ST. LOUIS —
Now that St. Louis Circuit Attorney Kim Gardner has filed a lawsuit against the City of St. Louis and SLMPD, many families are worried that their loved ones' cases will remain unsolved.
One of those cases is the death of Calvin Hayes. He was found dead in an abandoned building in South City last summer. 5 On Your Side's Chris Davis spoke exclusively with Calvin's sister who is still waiting for justice.
Polernicser Hayes still remembers the last day she ever saw her brother Calvin alive, and when a phone call forever changed her life.
"Your brother has been murdered, and I was like 'What brother? Who’s brother? What are you talking about?" recalls Hayes.

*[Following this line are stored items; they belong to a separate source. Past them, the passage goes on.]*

-- ==== Sys2Proof/Machine/Issue.lean ====
section
/-! DEFINITION. One transaction: taking a command from the host, decoding it, executing it (spec 10 R24, 40 R97);
and the host's other move, hardware reset. -/

namespace Sys2Proof.Machine

/-- One transaction (40 R97): a word of no row is illegal, in either mode; a pair that is no command of the
interface is refused (30 R72, 93 U11); any other is executed, its meaning making the mode check. -/
def issue (c : Command) (s : State) : Result :=
  match decode c with
  | .ok i => exec i s
  | .error .illegalCommand => s.illegal c.word
  | .error .payloadMismatch => .refused .payloadMismatch

/-- The host's next move on a block, `rest` being what it does after it: with none left the block waits
(70 R180). -/
def takeInput (s : State) : Result :=
  match s.inputs with
  | [] => .next s
  | .reset :: rest => .next { s with inputs := rest }.hardReset
  | .command c :: rest => issue c { s with inputs := rest }

/-- The host's stream with a command put in front. -/
def State.withCommand (s : State) (c : Command) : State := { s with inputs := .command c :: s.inputs }

end Sys2Proof.Machine
end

Investigators told Polernicser that they believe her brother was meeting up with a woman in South City and that she killed him to be able to cash his social security check.
"The detectives called me, and they said we caught your brother’s murderer," Hayes said.

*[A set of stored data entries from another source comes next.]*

-- ==== Sys2Proof/Laws/Exec.lean ====
section
/-! SUPPORT. What a command can answer: one lemma for all commands, and the shared cases it is made of. -/

namespace Sys2Proof.Machine

/-- The five ways a command can end: `RST`; with status OK, the sequence as it was; with status OK and a new
sequence, in RUN mode; with a fault recorded under the command's own word, in RUN mode; with `Halted`. -/
inductive Ends (i : Instr) (s t : State) : Prop where
  | reset (hi : i = .rst) (ht : t = s.softReset.respond (Response.ok false 0#32))
  | read (r : Response) (hr : r.st = .ok) (hm : s.mode = .run ∨ ∃ k, i = .rdc k) (ht : t = s.respond r)
  | write (b : Bits) (r : Response) (hr : r.st = .ok) (hm : s.mode = .run) (ht : t = s.answer b r)
  | fault (c : Cause) (hm : s.mode = .run) (ht : t = s.raise c (encodeWord i))
  | halt (hm : s.mode = .faulted) (ht : t = s.respond Response.halted)

theorem Ends.of_accept {i : Instr} {s n t : State} (h : s.accept n = .next t) (hn : s.mode = .run → Ends i s n) :
    Ends i s t := by
  rcases State.accept_cases h with ⟨hm, rfl⟩ | ⟨hm, rfl⟩
  · exact hn hm
  · exact .halt hm rfl

/-- Every next state of `exec` is one of the five. -/
theorem exec_ends {i : Instr} {s t : State} (h : exec i s = .next t) : Ends i s t := by
  cases i with
  | clr => exact .of_accept h fun hm => .write _ _ rfl hm rfl
  | ldb n din =>
    obtain ⟨-, h⟩ := withPayload_next h
    refine .of_accept h fun hm => ?_
    split
    · exact .write _ _ rfl hm rfl
    · exact .fault _ hm rfl
  | get j =>
    refine .of_accept h fun hm => ?_
    split
    · exact .read _ rfl (.inl hm) rfl
    · exact .fault _ hm rfl
  | set j v =>
    refine .of_accept h fun hm => ?_
    split
    · exact .write _ _ rfl hm rfl
    · exact .fault _ hm rfl
  | slen n =>
    refine .of_accept h fun hm => ?_
    split
    · exact .write _ _ rfl hm rfl
    · exact .fault _ hm rfl
  | shl n => exact .of_accept h fun hm => .write _ _ rfl hm rfl
  | exp =>
    refine .of_accept h fun hm => ?_
    split
    · exact .read _ rfl (.inl hm) rfl
    · exact .fault _ hm rfl
  | whlen b =>
    refine .of_accept h fun hm => ?_
    split
    · exact .read _ rfl (.inl hm) rfl
    · exact .fault _ hm rfl
  | wval b =>
    refine .of_accept h fun hm => ?_
    split
    · exact .read _ rfl (.inl hm) rfl
    · exact .fault _ hm rfl
  | wcanon => exact .of_accept h fun hm => .read _ rfl (.inl hm) rfl
  | pad =>
    refine .of_accept h fun hm => ?_
    split
    · exact .read _ rfl (.inl hm) rfl
    · split
      · exact .write _ _ rfl hm rfl
      · exact .fault _ hm rfl
  | hchk =>
    refine .of_accept h fun hm => ?_
    split <;> exact .read _ rfl (.inl hm) rfl
  | tfind =>
    refine .of_accept h fun hm => ?_
    split <;> exact .read _ rfl (.inl hm) rfl
  | tstrip =>
    refine .of_accept h fun hm => ?_
    split
    · exact .write _ _ rfl hm rfl
    · exact .read _ rfl (.inl hm) rfl
  | xtr n din =>
    obtain ⟨-, h⟩ := withPayload_next h
    refine .of_accept h fun hm => ?_
    split
    · refine .write _ _ ?_ hm rfl
      unfold extract
      split
      · rfl
      · split <;> rfl
    · exact .fault _ hm rfl
  | rdc k =>
    simp only [exec, execRdc] at h
    split at h
    · cases h; exact .read _ rfl (.inr ⟨k, rfl⟩) rfl
    · exact .of_accept h fun hm => .fault _ hm rfl
  | rst =>
    cases h
    exact .reset rfl rfl

/-- The parameters are wired (70 R181), and the host's stream is not the command's. -/
theorem exec_cfg {i : Instr} {s t : State} (h : exec i s = .next t) : t.cfg = s.cfg := by
  rcases exec_ends h with ⟨-, rfl⟩ | ⟨-, -, -, rfl⟩ | ⟨-, -, -, -, rfl⟩ | ⟨-, -, rfl⟩ | ⟨-, rfl⟩ <;> rfl

theorem exec_inputs {i : Instr} {s t : State} (h : exec i s = .next t) : t.inputs = s.inputs := by
  rcases exec_ends h with ⟨-, rfl⟩ | ⟨-, -, -, rfl⟩ | ⟨-, -, -, -, rfl⟩ | ⟨-, -, rfl⟩ | ⟨-, rfl⟩ <;> rfl

end Sys2Proof.Machine
end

The detective told Hayes the evidence showed the woman cashed his check. Investigators even found the murder weapon on her when they made the arrest last month.
Then four days later, she was released.
"They had to let her go and I was like, why would you let this lady go? She confessed to his murder," said Hayes.
So, why was the suspect released?
Hayes still doesn't know. The office has never called her back.
5 On Your Side reached out to a spokesperson for the Circuit Attorney, who sent us this statement:
"Ms. Hayes can be assured the Circuit Attorney will continue to prosecute cases where there is sufficient evidence to effectively prosecute regardless of the Circuit Attorney legal efforts to create a fair and unbiased criminal justice system for all. In the case involving the loss of her brother, there is further investigation required for the arrest warrant application that was applied for on December 12, 2019."
"If I don’t get justice for my brother, I don’t know what I’ll do," Hayes told us.
Now that the Circuit Attorney is suing the city and police department, Hayes is worried Calvin's case will only be pushed further to the back burner.
"Y’all better do something. Y’all cannot let these criminals go about their ways in the streets," Hayes said.
So how will the lawsuit impact Gardner's ability to try cases?
According to SLU Professor Anders Walker, Gardner has what's called "plenary power" over prosecutions. He doesn't believe the lawsuit will be a conflict of interest, but it certainly won't help an already strained relationship between police and their prosecutor.
Walker believes the lawsuit could be dismissed by a judge, but if it goes to trial, it could take a really long time to reach a solution.